Input material section start

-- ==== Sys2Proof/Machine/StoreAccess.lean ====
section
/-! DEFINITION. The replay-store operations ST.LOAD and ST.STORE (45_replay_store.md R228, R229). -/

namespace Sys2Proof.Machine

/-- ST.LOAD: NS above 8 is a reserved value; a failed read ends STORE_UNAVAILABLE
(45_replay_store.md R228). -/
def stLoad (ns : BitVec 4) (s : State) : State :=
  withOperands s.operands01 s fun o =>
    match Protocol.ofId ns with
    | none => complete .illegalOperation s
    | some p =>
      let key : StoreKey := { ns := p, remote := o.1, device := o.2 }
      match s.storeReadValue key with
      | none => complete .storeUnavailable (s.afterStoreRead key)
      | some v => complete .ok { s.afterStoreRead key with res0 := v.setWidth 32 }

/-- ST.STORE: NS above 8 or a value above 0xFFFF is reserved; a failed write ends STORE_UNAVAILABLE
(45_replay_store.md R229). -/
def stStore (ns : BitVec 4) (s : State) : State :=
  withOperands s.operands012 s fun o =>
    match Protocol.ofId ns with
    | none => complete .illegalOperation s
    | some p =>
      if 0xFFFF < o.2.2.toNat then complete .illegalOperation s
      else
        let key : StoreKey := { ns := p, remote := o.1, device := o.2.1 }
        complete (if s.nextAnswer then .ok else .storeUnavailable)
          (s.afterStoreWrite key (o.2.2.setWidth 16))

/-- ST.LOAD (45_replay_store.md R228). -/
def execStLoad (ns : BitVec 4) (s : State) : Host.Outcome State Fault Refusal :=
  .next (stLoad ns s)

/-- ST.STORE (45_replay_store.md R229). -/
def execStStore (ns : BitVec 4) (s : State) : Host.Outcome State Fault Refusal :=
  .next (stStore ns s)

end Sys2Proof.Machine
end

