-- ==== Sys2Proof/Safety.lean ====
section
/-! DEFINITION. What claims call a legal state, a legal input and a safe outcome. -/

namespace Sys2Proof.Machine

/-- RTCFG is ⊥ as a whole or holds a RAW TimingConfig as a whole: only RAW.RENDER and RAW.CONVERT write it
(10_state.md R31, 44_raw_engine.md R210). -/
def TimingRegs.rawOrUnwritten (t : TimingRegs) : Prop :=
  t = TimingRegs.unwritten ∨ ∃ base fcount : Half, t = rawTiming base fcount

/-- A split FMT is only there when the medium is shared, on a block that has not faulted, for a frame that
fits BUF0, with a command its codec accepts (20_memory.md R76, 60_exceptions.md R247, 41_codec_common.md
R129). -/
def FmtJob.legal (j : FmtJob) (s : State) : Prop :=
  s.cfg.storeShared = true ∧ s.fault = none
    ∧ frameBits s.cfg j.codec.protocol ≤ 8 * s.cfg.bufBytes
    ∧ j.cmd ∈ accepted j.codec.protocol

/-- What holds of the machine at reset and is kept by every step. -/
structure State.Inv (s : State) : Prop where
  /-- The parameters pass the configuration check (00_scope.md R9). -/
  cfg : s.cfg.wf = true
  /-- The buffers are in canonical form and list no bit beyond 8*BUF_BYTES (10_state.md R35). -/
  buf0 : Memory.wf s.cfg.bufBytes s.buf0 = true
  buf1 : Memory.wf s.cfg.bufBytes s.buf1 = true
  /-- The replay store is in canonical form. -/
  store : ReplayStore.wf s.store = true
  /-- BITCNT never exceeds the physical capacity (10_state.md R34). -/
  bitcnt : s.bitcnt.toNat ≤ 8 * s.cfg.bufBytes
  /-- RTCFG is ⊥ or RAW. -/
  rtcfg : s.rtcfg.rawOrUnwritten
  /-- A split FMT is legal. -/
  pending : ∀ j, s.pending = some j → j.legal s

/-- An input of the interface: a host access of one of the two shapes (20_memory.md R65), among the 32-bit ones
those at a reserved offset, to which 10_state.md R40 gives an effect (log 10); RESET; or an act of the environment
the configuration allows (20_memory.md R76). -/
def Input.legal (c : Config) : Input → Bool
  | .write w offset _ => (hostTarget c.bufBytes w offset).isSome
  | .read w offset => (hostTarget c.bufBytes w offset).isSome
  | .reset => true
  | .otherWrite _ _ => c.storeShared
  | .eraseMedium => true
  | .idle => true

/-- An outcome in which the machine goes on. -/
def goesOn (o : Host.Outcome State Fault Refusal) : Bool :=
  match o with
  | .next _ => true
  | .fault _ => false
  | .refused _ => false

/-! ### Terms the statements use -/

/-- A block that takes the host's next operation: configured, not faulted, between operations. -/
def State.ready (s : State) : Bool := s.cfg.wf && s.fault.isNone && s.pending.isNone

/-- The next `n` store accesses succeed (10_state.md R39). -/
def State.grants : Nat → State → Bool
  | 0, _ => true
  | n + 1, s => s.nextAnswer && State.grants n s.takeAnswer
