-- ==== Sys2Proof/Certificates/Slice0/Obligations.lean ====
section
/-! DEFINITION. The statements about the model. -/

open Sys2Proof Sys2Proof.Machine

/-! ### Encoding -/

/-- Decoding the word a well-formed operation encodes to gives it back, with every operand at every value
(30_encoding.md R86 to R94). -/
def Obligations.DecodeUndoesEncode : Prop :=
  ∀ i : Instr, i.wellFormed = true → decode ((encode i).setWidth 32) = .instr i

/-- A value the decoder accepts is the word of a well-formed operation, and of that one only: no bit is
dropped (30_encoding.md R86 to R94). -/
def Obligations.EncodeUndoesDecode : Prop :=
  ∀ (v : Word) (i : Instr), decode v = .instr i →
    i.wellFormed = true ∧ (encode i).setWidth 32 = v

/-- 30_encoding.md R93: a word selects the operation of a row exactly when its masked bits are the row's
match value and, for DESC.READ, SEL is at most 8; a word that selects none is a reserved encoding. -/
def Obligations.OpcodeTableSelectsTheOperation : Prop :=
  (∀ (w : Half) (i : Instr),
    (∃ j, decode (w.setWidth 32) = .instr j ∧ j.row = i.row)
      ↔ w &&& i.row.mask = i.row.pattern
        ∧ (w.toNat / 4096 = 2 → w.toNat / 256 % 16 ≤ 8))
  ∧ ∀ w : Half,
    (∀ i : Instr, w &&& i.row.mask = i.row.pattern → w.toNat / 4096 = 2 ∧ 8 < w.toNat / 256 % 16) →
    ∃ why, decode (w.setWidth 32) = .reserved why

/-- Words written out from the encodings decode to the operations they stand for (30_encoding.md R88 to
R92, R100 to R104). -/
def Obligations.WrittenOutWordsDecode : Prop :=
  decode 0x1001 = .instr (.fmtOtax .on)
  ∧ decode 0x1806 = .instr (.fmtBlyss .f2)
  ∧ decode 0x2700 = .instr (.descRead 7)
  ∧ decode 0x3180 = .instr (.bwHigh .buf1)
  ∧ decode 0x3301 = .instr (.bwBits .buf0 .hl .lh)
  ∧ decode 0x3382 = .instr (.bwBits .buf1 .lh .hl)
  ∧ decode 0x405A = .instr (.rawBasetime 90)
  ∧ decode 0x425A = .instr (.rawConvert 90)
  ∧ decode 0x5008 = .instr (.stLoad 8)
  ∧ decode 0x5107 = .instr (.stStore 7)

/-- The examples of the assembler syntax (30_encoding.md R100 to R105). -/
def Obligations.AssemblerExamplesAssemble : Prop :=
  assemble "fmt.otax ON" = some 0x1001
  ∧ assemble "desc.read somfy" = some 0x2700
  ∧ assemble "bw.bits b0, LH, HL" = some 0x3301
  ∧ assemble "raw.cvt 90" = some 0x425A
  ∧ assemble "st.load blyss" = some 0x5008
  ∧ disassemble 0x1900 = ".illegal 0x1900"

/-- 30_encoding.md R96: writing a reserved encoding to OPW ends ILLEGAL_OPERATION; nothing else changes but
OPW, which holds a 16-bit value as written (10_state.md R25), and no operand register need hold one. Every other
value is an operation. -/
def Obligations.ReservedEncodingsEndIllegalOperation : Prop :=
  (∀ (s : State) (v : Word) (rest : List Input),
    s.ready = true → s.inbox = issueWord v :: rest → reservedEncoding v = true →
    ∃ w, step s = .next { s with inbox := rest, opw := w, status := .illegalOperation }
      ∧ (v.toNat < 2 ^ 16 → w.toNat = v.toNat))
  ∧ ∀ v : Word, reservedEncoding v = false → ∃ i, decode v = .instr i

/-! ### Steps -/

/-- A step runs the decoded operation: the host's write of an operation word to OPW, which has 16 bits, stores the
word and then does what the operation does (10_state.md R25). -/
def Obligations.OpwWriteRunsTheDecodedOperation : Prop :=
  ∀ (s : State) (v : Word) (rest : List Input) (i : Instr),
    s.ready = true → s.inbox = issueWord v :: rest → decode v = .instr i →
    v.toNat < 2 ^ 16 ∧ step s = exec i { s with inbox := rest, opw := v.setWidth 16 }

Input material section end

Task to complete:
The required answer is the exact run of lines above starting at the line with "(10_state.md R35). -/" and ending at the line with "canonical form. -/", with both ends present.

Response:
  /-- The buffers are in canonical form and list no bit beyond 8*BUF_BYTES (10_state.md R35). -/
  buf0 : Memory.wf s.cfg.bufBytes s.buf0 = true
  buf1 : Memory.wf s.cfg.bufBytes s.buf1 = true
  /-- The replay store is in canonical form. -/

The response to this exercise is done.